Two sets of points in a metric space have the same shape if some bijection between them is a scalar multiple of an isometry.
$\Big[$ By that I mean that for a particular bijection $f$ there is some scalar $c$ such that for
$\qquad$ all points $x,y$ in the metric space, $d(f(x),f(y)) = cd(x,y).$ In metric spaces
$\qquad$ in general, that does not mean there is actually some isometry of which $f$ is a
$\qquad$ scalar multiple, so I chose somewhat unfortunate nomeclature. But in the space
$\qquad$ $\mathbb Q,$ that is not problematic. $\Big]$
An initial segment of the real line with the usual metric has only one of two shapes: it is shaped either like an open interval $(-\infty,c)$ or like a half-open interval $(-\infty,c].$ But initial segments of the rationals come in many shapes: $(-\infty,\sqrt 2)\cap\mathbb Q$ is not shaped like $(-\infty,2)\cap\mathbb Q$ and neither of those is shaped like $(-\infty,\pi)\cap\mathbb Q.$ Describing one of these shapes would require an infinite amount of information. Can one somehow present increasingly larger finite amounts of this information? For example, could each initial segment be assigned a sequence of integers in such a way that too such initial segments have the same such sequence if and only if they have the same shape?

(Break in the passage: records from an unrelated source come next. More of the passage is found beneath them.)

/-- Before the drop of a line is decided, missed declarations that are due are made, and the ring space that they free is there for it
(R51; DEDUCED, log entry 159). -/
def State.missedFirst (s : State) (c : PortIx) : State := match s.web.completeGroup with
  | some g => if s.running && s.lineBlocked c then s.cancelTo (g - 8) else s
  | none => s

/-- An accepted row: stale, of the oldest pending entry, or unsolicited (R75). The entry that it belongs to. -/
def State.matchRow (s : State) (c : PortIx) : Option Int × State :=
  if (s.port c).owed != 0 then
    (none, (s.modPort c fun p => { p with owed := p.owed - 1 }).camCount (Reg.camStale c) 1)
  else match (s.port c).pend.find? fun e => decide (e.marks < s.rowsPerCycle c) with
    | some e =>
      let s := s.modEntry c e.x fun e => { e with marks := e.marks + 1 }
      (some e.x, if e.marks = 0 then (s.missedFirst c).admitLine c e else s)
    | none => (none, (s.camCount (Reg.camUnsolicited c) 1).camInt c 0x800)

/-- Open a row in state FRAME; `check` says that its marker was lost to a failed check value (R79, R84). -/
def State.rowOpen (s : State) (c : PortIx) (check : Bool) : State :=
  let s := ((((s.openingValues c).countRow c).flushHeld c false).cameraTrigger c)
  let (entry, s) := s.matchRow c
  s.modPort c fun p => { p with row := some { entry := entry, pixels := [], check := check, trunc := false }, state := .line }

/-- A packet that fails its check value is counted in every state (R84); in ARMED, RUN and HOLD it is taken as the line that it may hide (R79). -/
def State.badPacket (s : State) (c : PortIx) (lane : Fin 4) (pixels : List W16) : State :=
  let s := ((s.camCount (Reg.camCheckErrLane c lane) 1).camCount (Reg.camCheckErrPort c) 1).camInt c 0x20
  let s := s.modFrame c fun f => { f with checkErrors := satAdd 16 f.checkErrors 1 }
  if !s.streaming c then s else
  match (s.port c).state with
  | .frame => s.rowOpen c true
  | .line => s.rowPixels c pixels true
  | _ => s

/-- Pixel values as a packet of b bits a pixel can carry them. -/
def packPixels (b : Nat) (ps : List W16) : List W16 := ps.map fun p => BitVec.ofNat 16 (p.toNat % 2 ^ b)

/-- Does an image header carry the port's pixel format (R85)? -/
def State.headerFits (s : State) (c : PortIx) (pixelBits arrangement : Byte) : Bool :=
  pixelBits.toNat == s.od (Od.portPixelBits c) && arrangement.toNat == s.od (Od.portArrangement c)

/-- IMAGE_HEADER: opens a frame and ends what was open; a format that differs makes the frame malformed (R79, R85). `failedOn` is the lane on which
it arrived with a bad check value, where it did. -/
def execImageHeader (port : PortIx) (stream pixelBits arrangement : Byte) (failedOn : Option (Fin 4)) (s : State) : Result := s.act fun s =>
  match failedOn with
  | some lane => s.badPacket port lane []
  | none =>
    let foreign := (s.port port).linked && (s.port port).stream.getD stream != stream
    let ok := s.headerFits port pixelBits arrangement
    let s := s.onStream port stream fun s =>
      let s := s.rowEnd port
      (if (s.port port).open_.isSome then s.closeFrame port 8 else s).openFrame port (if ok then 0 else 32) true
    if foreign || ok then s else s.malformed port

/-- LINE_MARKER (R79). -/
def execLineMarker (port : PortIx) (stream : Byte) (s : State) : Result := s.act fun s =>
  s.onStream port stream fun s =>
    let s := if (s.port port).state = .idle then s.openFrame port 16 true else s.rowEnd port
    s.rowOpen port false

First, let's observe that if $I$ and $J$ are initial segments of $\mathbb{Q}$ which contain maximum elements $a$ and $b$, respectively, then $I$ and $J$ have the same shape, since they are conjugate by the isometry $x\mapsto x-a+b$. So it suffices to consider initial segments of $\mathbb{Q}$ with no maximal element. Every such initial segment has the form $I_r = (-\infty,r)\cap \mathbb{Q}$ for $r\in \mathbb{R}$.

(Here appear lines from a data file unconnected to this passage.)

-- ==== Sys2Proof/Machine/Caravan.lean ====
section
/-! DEFINITION. The Caravan node: forwarding and processing of frames, slots, tickets, the watchdog and time over Caravan (R438 to R456). -/

namespace Sys2Proof.Machine

/-! ### Frames (R440, R442). A frame is given from its destination address up to the byte before its FCS. -/

/-- The source address of an Ethernet frame, in 802.3 order (R3). -/
def frameSource (f : List Byte) : Nat := ((f.drop 6).take 6).foldl (fun a b => a * 256 + b.toNat) 0
/-- Is it an untagged frame with EtherType 0x88B5, of at most 1,518 bytes with its FCS (R440)? -/
def frameIsCaravan (f : List Byte) : Bool :=
  decide (14 ≤ f.length) && decide (f.length + 4 ≤ 1518) && byteAt f 12 == 0x88 && byteAt f 13 == 0xB5
/-- Where the Caravan header begins. -/
def headerAt : Nat := 14
/-- Where slot i begins. -/
def slotAt (i : Nat) : Nat := 14 + 32 + 32 * i
/-- SLOTS of the frame. -/
def frameSlots (f : List Byte) : Nat := byteAt f (headerAt + 2)
/-- CYCLE, TIME, ECHO and ROLL of the frame. -/
def frameCycle (f : List Byte) : Nat := fieldAt f (headerAt + 4) 4
def frameTime (f : List Byte) : Nat := fieldAt f (headerAt + 8) 8
def frameEcho (f : List Byte) : Nat := fieldAt f (headerAt + 16) 8
def frameRoll (f : List Byte) : Nat := fieldAt f (headerAt + 24) 8
/-- A frame that R442 does not refuse. -/
def frameValid (f : List Byte) : Bool :=
  byteAt f headerAt == 1 && byteAt f (headerAt + 1) == 1 && byteAt f (headerAt + 3) == 0 && decide (frameSlots f ≤ 45) &&
  decide (14 + 32 + 32 * frameSlots f ≤ f.length)

/-! ### Slots (R443 to R446) -/

/-- The fields of a slot. -/
structure Slot where
  addr : Nat
  cmd : Nat
  last : Bool
  cmdRes : Nat
  status : Nat
  index : Nat
  sub : Nat
  ticket : Nat
  replier : Nat
  res9 : Nat
  len : Nat
  res11 : Nat
  at_ : Nat
  offset : Nat
  total : Nat
  res22 : Nat
  data : List Byte
  deriving DecidableEq, Repr

/-- Read a slot's 32 bytes. -/
def Slot.parse (b : List Byte) : Slot :=
  { addr := fieldAt b 0 2, cmd := byteAt b 2 % 16, last := bitAt (byteAt b 2) 4, cmdRes := byteAt b 2 / 32, status := byteAt b 3,
    index := fieldAt b 4 2, sub := byteAt b 6, ticket := byteAt b 7, replier := byteAt b 8, res9 := byteAt b 9, len := byteAt b 10,
    res11 := byteAt b 11, at_ := fieldAt b 12 6, offset := fieldAt b 12 4, total := fieldAt b 18 4, res22 := fieldAt b 22 2,
    data := (b.drop 24).take 8 }

/-- The key of the slot's entry. -/
def Slot.key (t : Slot) : Nat := t.index * 256 + t.sub

/-- Which request fields a command uses: INDEX and SUB, LEN and DATA, AT, OFFSET, TICKET, LAST (R444). -/
def slotUses (cmd : Nat) : Bool × Bool × Bool × Bool × Bool × Bool :=
  match cmd with
  | 1 => (true, false, false, false, false, false)
  | 2 => (true, true, false, false, false, false)
  | 3 => (true, true, true, false, false, false)
  | 4 => (true, false, true, false, false, false)
  | 5 => (true, false, false, false, false, false)
  | 6 => (true, false, false, true, false, false)
  | 7 => (true, true, false, true, false, true)
  | 8 => (false, false, false, false, true, false)
  | 9 => (true, false, false, false, false, false)
  | _ => (false, false, false, false, false, false)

Now we're considering bijections $f\colon I_r \to I_s$ such that there exists $c$ with $d(f(x),f(y)) = cd(x,y)$ for all $x,y\in I_r$. Such a map must be a rational affine map (of the form $x\mapsto cy + d$ with $c,d\in \mathbb{Q}$), so such a bijection exists iff there are rational $c\neq 0$ and $d$ such that $cr + d = s$.
So the initial segments of $\mathbb{Q}$ modulo the "same shape" equivalence relation is essentially the same as $\mathbb{R}$ modulo the action of the group of invertible rational affine maps.
As Carl notes in the comments, the set of equivalence classes and the set $\mathbb{N}^\mathbb{N}$ both have size continuum, so they can be put in bijection, enabling you to code an equivalence class by a sequence of natural numbers. But Carl calls this "cheating" - indeed, it's not at all clear how to effectively or definably associate a sequence of natural numbers to an equivalence class.
These kinds of considerations lead us naturally to the study of Borel equivalence relations. The notion of Borel reduction of Borel equivalence relation is a very flexible formalization of the intuitive idea of assigning invariants to equivalence classes in a "reasonable" way.
In particular, a lot is known about countable Borel equivalence relations (where every equivalence class is countable). Such an equivalence relation is called smooth if it is Borel reducible to the equality relation on $2^\mathbb{N}$ (or equivalently $\mathbb{N}^\mathbb{N}$). That is to say, the smooth Borel equivalence relations are the ones whose classes can be classified by a sequence of natural numbers in a "reasonable" way.
Here is a very nice introduction to the subject of countable Borel equivalence relations, by Konstantin Slutsky: http://homepages.math.uic.edu/~kslutsky/papers/cber.pdf
In Proposition 2.1.1, Slutsky shows that the tail equivalence relation $E_t$ on $2^\mathbb{N}$ is not smooth. The definition is that $x E_t y$ iff there exist $k_1,k_2\in \mathbb{N}$ such that $x(k_1+n) = y(k_2+n)$ for all $n\in \mathbb{N}$. This equivalence relation is very similar to the one induced on $\mathbb{R}$ by the group of invertible rational affine maps: thinking of a binary sequence as the base $2$ representation of a real number, changing finitely many bits of the sequence corresponds to adding a dyadic rational, and shifting the sequence left or right corresponds to multiplying by a dyadic rational. This is imprecise, but it makes me suspect that a very similar argument to the proof of 2.1.1 would suffice to show that the "same shape" equivalence relation is not smooth.